(Extracted records)
________________

-- ==== Sys2Proof/Machine/Step.lean ====
section
/-! DEFINITION. Sys2Proof/Machine/Step.lean: one step of the machine, and an instruction placed where it fetches next. -/

namespace Sys2Proof.Machine

/-- One step: what has been set off, the agenda's next entry, or what the agent in focus does. -/
noncomputable def step (s : State) : Host.Outcome State Fault Refusal := fullTurn s

/-- The state with an instruction of the opcode table where `step` fetches next. -/
noncomputable def State.withFetchWord (s : State) (nbits w : Nat) : State := s.placeWord nbits w

end Sys2Proof.Machine
end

________________

» Work order
Above are the entries. Output exactly the lines beginning with the line that has "it fetches next. -/" and ending with the line that has "noncomputable def step".

» Answer section
/-! DEFINITION. Sys2Proof/Machine/Step.lean: one step of the machine, and an instruction placed where it fetches next. -/

namespace Sys2Proof.Machine

/-- One step: what has been set off, the agenda's next entry, or what the agent in focus does. -/
noncomputable def step (s : State) : Host.Outcome State Fault Refusal := fullTurn s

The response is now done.